Galerie des Modes, 47e Cahier, 4e Figure

The beautiful and tender woman from Lyons, forgetting everything in order to reflect only on her lover, announces by her bearing how much her heart is worried by his absence as she seems to pay no attention to the tumult at the Palais-Royal where she is found: she is coiffed with a hat à la Almaviva,* morning gown and satin mantelet bordered with white fur. (1785)

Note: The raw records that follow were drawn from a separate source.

-- ==== Sys2Proof/Machine/Core.lean ====
section
/-! DEFINITION. The machine handed to the host. -/

def Sys2Proof.core : Host.Core :=
  { State := Sys2Proof.Machine.State, Fault := Sys2Proof.Machine.Fault, Refusal := Sys2Proof.Machine.Refusal,
    step := Sys2Proof.Machine.step, reset := Sys2Proof.Machine.State.reset }
end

Palais-Royal. - "A unique point on the globe.  Visit London, Amsterdam, Madrid, Vienna, you will see nothing to match it: a prisoner could live there without boredom, and only consider freedom at the end of several years ... It is called the capital of Paris.  Everything is found there; but set a young man of twenty years there, with fifty thousand livres a year, he would want no more, he could no longer go out of this place of faerie; he would become a Renaud in this palace of Armide; and if this hero lost his time there and almost his glory, our young man will lose his health, and maybe his fortune: it is only there that he could play henceforth; everywhere else he would become bored.  This enchanted sojourn is a little luxurious city, enclosed in a large one: it is the temple of the voluptue, where the brilliant vices have banned even the ghost of modesty: there is no tavern in the world more graciously depraved; one laughs there, and it is innocence which still blushes."

S. MERCIER, Tableau de Paris, 1783

* Count Almaviva is Figaro's employer, who is trying to seduce Suzanne, Figaro's bride-to-be.